As \(\cos(\nicefrac{\pi}{2}) = 0\text{,}\) then \({\bigl(\sin(\nicefrac{\pi}{2})\bigr)}^2 = 1\text{.}\) As \(\sin\) is positive on \((0,y)\text{,}\) we have \(\sin(\nicefrac{\pi}{2}) = 1\text{.}\) Hence,

\begin{equation*} e^{i \pi /2} = i , \end{equation*}

and by the addition formula

\begin{equation*} e^{i \pi} = -1 , \qquad e^{i 2\pi} = 1 . \end{equation*}

So \(e^{i2\pi} = 1 = e^0\text{.}\) The addition formula says

\begin{equation*} e^{z+i2\pi} = e^z \end{equation*}

for all \(z \in \C\text{.}\) Immediately we also obtain \(\cos(z+2\pi) = \cos(z)\) and \(\sin(z+2\pi) = \sin(z)\text{.}\) So \(\sin\) and \(\cos\) are \(2\pi\)-periodic.

We claim that \(\sin\) and \(\cos\) are not periodic with a smaller period. It would suffice to show that if \(e^{ix} = 1\) for the smallest positive \(x\text{,}\) then \(x = 2\pi\text{.}\) So let \(x\) be the smallest positive \(x\) such that \(e^{ix} = 1\text{.}\) Of course, \(x \leq 2\pi\text{.}\) By the addition formula,

\begin{equation*} {\bigl(e^{ix/4}\bigr)}^4 = 1 . \end{equation*}

If \(e^{ix/4} = a+ib\text{,}\) then

\begin{equation*} {(a+ib)}^4 =a^4-6a^2b^2+b^4 + i\bigl(4ab(a^2-b^2)\bigr) =1 . \end{equation*}

As \(\nicefrac{x}{4} \leq \nicefrac{\pi}{2}\text{,}\) then \(a = \cos(\nicefrac{x}{4}) \geq 0\) and \(0 < b = \sin(\nicefrac{x}{4})\text{.}\) Then either \(a = 0\) or \(a^2 = b^2\text{.}\) If \(a^2=b^2\text{,}\) then \(a^4-6a^2b^2+b^4 = -4a^4 < 0\) and in particular not equal to 1. Therefore \(a=0\) in which case \(\nicefrac{x}{4} = \nicefrac{\pi}{2}\text{.}\) Hence \(2\pi\) is the smallest period we could choose for \(e^{ix}\) and so also for \(\cos\) and \(\sin\text{.}\)
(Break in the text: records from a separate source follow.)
/-- C1.KVST (R306). -/
def semC1Kvst (h : Hdr) (f : OpKS) : Sem :=
  let t := f.ta.toNat
  let a (s : State) := (s.me.rs h.slot f.sa).1
  let b (s : State) := (s.me.rs h.slot f.sb 1).1
  let plan (s : State) : Except Trap (KvPool × Nat × List Nat) :=
    match s.kvBlockPlan h.slot (a s) (b s) false with
    | .error x => .error x
    | .ok (p, i, pas) =>
      match s.kvOwned h.slot p i false with
      | .error x => .error x
      | .ok _ => .ok (p, i, pas)
  { reads := fun c => [.t t, c.xs f.sa, c.xs f.sb, c.xs f.sc], seals := fun _ => true
    holds := fun _ => true, padHold := true, waits := fun s => s.kvEntryPending h.slot (a s) (b s)
    stall := fun s => s.kvEntryStall h.slot (a s) (b s) || (match plan s with | .ok (_, _, pas) => s.me.engineStall pas | .error _ => false)
    slip := fun s => f.w && !(s.me.treg t).ready
    tileReads := fun _ => [(t, 0, 16384)]
    check := fun s =>
      let c := s.me
      let q := (c.rs h.slot f.sc 2).1
      firstTrap [c.kvPoison h.slot [f.sa, f.sb, f.sc],
        if (c.treg t).tag.toNat ≠ tF16 then some { c.trap h.slot 0x02 with data := t } else none,
        c.kvBits h.slot (q &&& ~~~0xFFFF1FFF#64 != 0#64 || decide (32 < (kvParam q).limit)), trapOfPlan (plan s)]
    eff := fun s =>
      match plan s with
      | .error _ => s
      | .ok (p, i, pas) =>
        (s.kvTouch h.slot p i).onMe (fun c =>
          let e := c.kvEngine h.slot (.kvstore t) (BitVec.ofNat 64 (p.block i)) (c.rs h.slot f.sc 2).1 pas KvWalk.zero
          c.addEngine (if c.det then { e with buf := (c.treg t).packed e.par, padEnd := c.padded + 36 } else e) none) }

/-- The meaning of the row: one issue of the operation. -/
def execC1Kvst (h : Hdr) (f : OpKS) (s : State) : Host.Outcome State Fault Refusal :=
  (semC1Kvst h f).run h s

/-- The bytes that LOOKUP reads from the walk of `e` on, as memory stands (R301). -/
def State.kvReads (s : State) (n : Nat) (e : Engine) (p : KvPool) (fuel : Nat) : List Nat :=
  match fuel with
  | 0 => []
  | fuel + 1 =>
    let here : List Nat :=
      match s.kvEntry n e.seq (!e.sup) p e.kv.entry (s.free + n) with
      | .ok (_, pa) => (List.range 16).map (pa + ·)
      | .error _ => []
    match (s.kvLook n e p).2 with
    | .more w => here ++ s.kvReads n { e with kv := w } p fuel
    | _ => here

/-- The key of C1.KVX as its operands give it (R304). -/
def kvxWalk (a q : Word) : KvWalk :=
  { KvWalk.zero with
    seq := fieldGet a 0 32, layer := fieldGet a 32 8, head := fieldGet a 40 8,
    lb := fieldGet q 6 15 + 2 ^ 15 * fieldGet q 32 1 }

/-- A C1.KVX stalls where an earlier gather or scatter has still to perform an element in its descriptor or in an entry that its LOOKUP
reads (R178). -/
def State.kvxStall (s : State) (sl : Slot) (b : Word) (w : KvWalk) : Bool :=
  let c := s.me
  c.engineStall (s.poolBytes sl b) ||
    (c.engines.any (fun e => e.gathers) &&
      (match s.readPool sl b with
       | .error _ => false
       | .ok p => c.engineStall (s.kvReads s.coreNo { c.engine sl .kvho with kv := w.start p } p 32)))

/-- C1.KVX (R304): the walk runs as an engine operation, and its result lands 260 cycles after issue. -/
def semC1Kvx (h : Hdr) (f : OpKX) : Sem :=
  { reads := fun c => [c.xs f.sa, c.xs f.sb, c.xs f.sc], writes := fun c => [c.xs f.sd], results := 1, seals := fun _ => true
    stall := fun s => s.kvxStall h.slot (s.me.rs h.slot f.sb 1).1 (kvxWalk (s.me.rs h.slot f.sa).1 (s.me.rs h.slot f.sc 2).1)
    check := fun s =>
      let c := s.me
      let a := (c.rs h.slot f.sa).1
      let b := (c.rs h.slot f.sb 1).1
      let q := (c.rs h.slot f.sc 2).1
      firstTrap [c.kvPoison h.slot [f.sa, f.sb, f.sc],
        c.kvBits h.slot (decide (2 ^ 48 ≤ a.toNat) || q &&& ~~~0x1001FFFFF#64 != 0#64),
        if b.toNat % 64 ≠ 0 then some (c.memTrap h.slot 0x09 1 b 0 4 6) else none,
        if 2 ^ 48 ≤ b.toNat then some (c.memTrap h.slot 0x09 2 b 0 4 6) else none,
        if c.determ then (trapOfPlan (s.readPool h.slot b)).filter (fun t => t.code == 0x0D) else none]
    eff := fun s => s.onMe (fun c =>
      let w := kvxWalk (c.rs h.slot f.sa).1 (c.rs h.slot f.sc 2).1
      c.addEngine (c.kvEngine h.slot (.kvx (c.physS f.sd.toNat) (c.time + 260)) (c.rs h.slot f.sb 1).1 0 [] w) none) }

/-- The meaning of the row: one issue of the operation. -/
def execC1Kvx (h : Hdr) (f : OpKX) (s : State) : Host.Outcome State Fault Refusal :=
  (semC1Kvx h f).run h s

/-- A C1.KVHO stalls where an earlier gather or scatter has still to perform an element in its descriptor, its flag or its table (R178); the
table counts whole (DESIGN CHOICE, log 74). -/
def State.kvhoStall (s : State) (sl : Slot) (b : Word) (flag : List Nat) : Bool :=
  let c := s.me
  c.engineStall (s.poolBytes sl b ++ flag) ||
    (c.engines.any (fun e => e.gathers) &&
      (match s.readPool sl b with
       | .error _ => false
       | .ok p => let l := s.pageSpans c.ctx p.table (16 * p.n); c.engineStallBy (fun a => hitsSpan l [a])))

/-- C1.KVHO (R308): a release, the flips of a layer, and the flag. -/
def semC1Kvho (h : Hdr) (f : OpKX) : Sem :=
  let plan (s : State) : Except Trap (KvPool × List Nat) :=
    match s.readPool h.slot (s.me.rs h.slot f.sb 1).1 with
    | .error x => .error x
    | .ok p =>
      let a := (s.me.rs h.slot f.sa).1
      match s.homePlan h.slot (BitVec.ofNat 64 (p.flagAt (fieldGet a 0 32) (fieldGet a 32 8))) 8 8 5 3 false true with
      | .error x => .error x
      | .ok pas => .ok (p, pas)
  { reads := fun c => [c.xs f.sa, c.xs f.sb, c.xs f.sc], writes := fun c => [c.xs f.sd], seals := fun _ => true
    stall := fun s => s.kvhoStall h.slot (s.me.rs h.slot f.sb 1).1 (match plan s with | .ok (_, pas) => pas | .error _ => [])
    holds := fun _ => true, waits := fun s => s.me.loadsFull || s.poolHeld h.slot (s.me.rs h.slot f.sb 1).1
    check := fun s =>
      let c := s.me
      firstTrap [if c.determ then some (c.trap h.slot 0x0D) else none, c.kvPoison h.slot [f.sa, f.sb, f.sc],
        c.kvBits h.slot (decide (2 ^ 40 ≤ (c.rs h.slot f.sa).1.toNat) || decide (2 ^ 23 ≤ (c.rs h.slot f.sc 2).1.toNat) ||
          decide (c.scope < 3)), trapOfPlan (plan s)]
    eff := fun s =>
      match plan s with
      | .error _ => s
      | .ok (p, pas) => s.onMe (fun c =>
        let a := (c.rs h.slot f.sa).1
        let q := (c.rs h.slot f.sc 2).1
        let w : KvWalk := { KvWalk.zero with
          pool := some p, seq := fieldGet a 0 32, layer := fieldGet a 32 8, heads := fieldGet q 0 8 + 1,
          blocks := fieldGet q 8 15 + 1 }
        let e := c.kvEngine h.slot .kvho (c.rs h.slot f.sb 1).1 0 pas (w.start p)
        let c1 := c.addEngine { e with rel := c.scope } none
        c1.addLoad h.slot (.s f.sd) (.value 0 false) [] 0 (c.rs h.slot f.sb 1).1 true) }

/-- The meaning of the row: one issue of the operation. -/
def execC1Kvho (h : Hdr) (f : OpKX) (s : State) : Host.Outcome State Fault Refusal :=
  (semC1Kvho h f).run h s

/-- C1.KVFREE (R309). -/
def semC1Kvfree (h : Hdr) (f : OpKF) : Sem :=
  let a (s : State) := (s.me.rs h.slot f.sa).1
  let b (s : State) := (s.me.rs h.slot f.sb 1).1
  let plan (s : State) : Except Trap (Word × Nat) :=
    match s.readPool h.slot (b s) with
    | .error x => .error x
    | .ok p =>
      match kvBlock s.me h.slot p (a s) with
      | .error x => .error x
      | .ok i => match s.kvOwned h.slot p i true with | .error x => .error x | .ok pa => .ok (p.ownerAt i, pa)
  { reads := fun c => [c.xs f.sa, c.xs f.sb], seals := fun _ => true, holds := fun _ => true
    stall := fun s => s.kvEntryStall h.slot (a s) (b s)
    waits := fun s => s.kvEntryPending h.slot (a s) (b s)
    check := fun s =>
      let c := s.me
      firstTrap [if c.determ then some (c.trap h.slot 0x0D) else none, c.kvPoison h.slot [f.sa, f.sb], trapOfPlan (plan s)]
    eff := fun s =>
      match plan s with
      | .error _ => s
      | .ok (va, pa) => s.onMe (fun c =>
        let e := c.kvEngine h.slot .kvfree va 0 [pa] KvWalk.zero
        c.addEngine { e with rel := c.scope } none) }

/-- The meaning of the row: one issue of the operation. -/
def execC1Kvfree (h : Hdr) (f : OpKF) (s : State) : Host.Outcome State Fault Refusal :=
  (semC1Kvfree h f).run h s

/-! ## The pieces of a key-value operation as its engine performs them -/

/-- What one piece leaves of its operation: more pieces, or nothing. -/
abbrev KvPiece := State × Option Engine

/-- The result of C1.KVX: into the snapshot of a frozen context, or among the results in flight (R304, R356). -/
def Core.kvResult (c : Core) (e : Engine) (d land : Nat) (v : Word) (poison : Bool) : Core :=
  let f : Flight := { c.flight .C1 (.scalar d) 0 with
    val := v.setWidth 8192, poison := if poison then 1#256 else 0#256, land := land, pc := e.pc, seg := false,
    issued := land - 260 }
  match e.frozen, c.held with
  | true, some h => { c with held := some { h with flights := h.flights ++ [f] } }
  | _, _ => c.emit f

/-- The descriptor read at the start of a walk of C1.KVX: none where it is malformed or unreadable, with whether a word
of it carries poison (R304). -/
def State.kvDescriptor (s : State) (n : Nat) (e : Engine) : Option KvPool × Bool :=
  let c := s.coreAt n
  match access s c c.ctx e.virtAt.toNat (s.free + n) { rd := true, wr := false, ex := false, user := !e.sup } with
  | .fail _ _ _ => (none, false)
  | .ok pa attr _ =>
    if isWorked attr then (none, false)
    else if (List.range 16).any (fun k => s.ownPois n e.seq (pa / 4 + k)) then (none, true)
    else
      match KvPool.decode e.virtAt.toNat (ofElems 8 ((List.range 64).map (fun k => (s.ownByte n e.seq (pa + k)).toNat))) with
      | none => (none, false)
      | some p => (if (s.poolFault c p (s.free + n)).isSome then none else some p, false)

/-- Where the next access of an engine operation to memory stands: the virtual address of its first byte, and its physical bytes. -/
def State.nextAccess (s : State) (n : Nat) (e : Engine) : Word × List Nat :=
  let entry (p : KvPool) (i : Nat) : Word × List Nat :=
    (BitVec.ofNat 64 (p.table + 16 * i),
      match s.kvEntry n e.seq (!e.sup) p i (s.free + n) with
      | .ok (_, pa) => (List.range 16).map (pa + ·)
      | .error _ => [])
  let head : Word × List Nat := (e.vas.getD e.done 0, match e.work with | (_, as) :: _ => as | [] => [])
  match e.kind, e.kv.pool with
  | .kvx _ _, none =>
    (e.virtAt, ((s.pageSpans (s.coreAt n).ctx e.virtAt.toNat 64).flatMap (fun x => (List.range x.2).map (x.1 + ·))))
  | .kvx _ _, some p => entry p e.kv.entry
  | .kvho, some p =>
    if 2 * e.kv.blocks * e.kv.heads ≤ e.kv.pos then (BitVec.ofNat 64 (p.flagAt e.kv.seq e.kv.layer), e.work.flatMap (·.2))
    else entry p (e.kv.found.getD e.kv.entry)
  | .kvstore _, _ => if e.buf.isEmpty then (0, []) else head
  | _, _ => head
Finally, we also wish to show that \(e^{ix}\) is one-to-one and onto from the set \([0,2\pi)\) to the set of \(z \in \C\) such that \(\sabs{z} = 1\text{.}\) Suppose \(e^{ix} = e^{iy}\) and \(x > y\text{.}\) Then \(e^{i(x-y)} = 1\text{,}\) meaning \(x-y\) is a multiple of \(2\pi\) and hence only one of them can live in \([0,2\pi)\text{.}\) To show onto, pick \((a,b) \in \R^2\) such that \(a^2+b^2 = 1\text{.}\) Suppose first that \(a,b \geq 0\text{.}\) By the intermediate value theorem there must exist an \(x \in [0,\nicefrac{\pi}{2}]\) such that \(\cos(x) = a\text{,}\) and hence \(b^2 = \bigl(\sin(x)\bigr)^2\text{.}\) As \(b\) and \(\sin(x)\) are nonnegative, we have \(b = \sin(x)\text{.}\) Since \(-\sin(x)\) is the derivative of \(\cos(x)\) and \(\cos(-x) = \cos(x)\text{,}\) then \(\sin(x) < 0\) for \(x \in [\nicefrac{-\pi}{2},0)\text{.}\) Using the same reasoning we obtain that if \(a > 0\) and \(b \leq 0\text{,}\) we can find an \(x\) in \([\nicefrac{-\pi}{2},0)\text{,}\) and by periodicity, \(x \in [\nicefrac{3\pi}{2},2\pi)\) such that \(\cos(x) = a\) and \(\sin(x)=b\text{.}\) Multiplying by \(-1\) is the same as multiplying by \(e^{i\pi}\) or \(e^{-i\pi}\text{.}\) So we can always assume that \(a \geq 0\) (details are left as exercise).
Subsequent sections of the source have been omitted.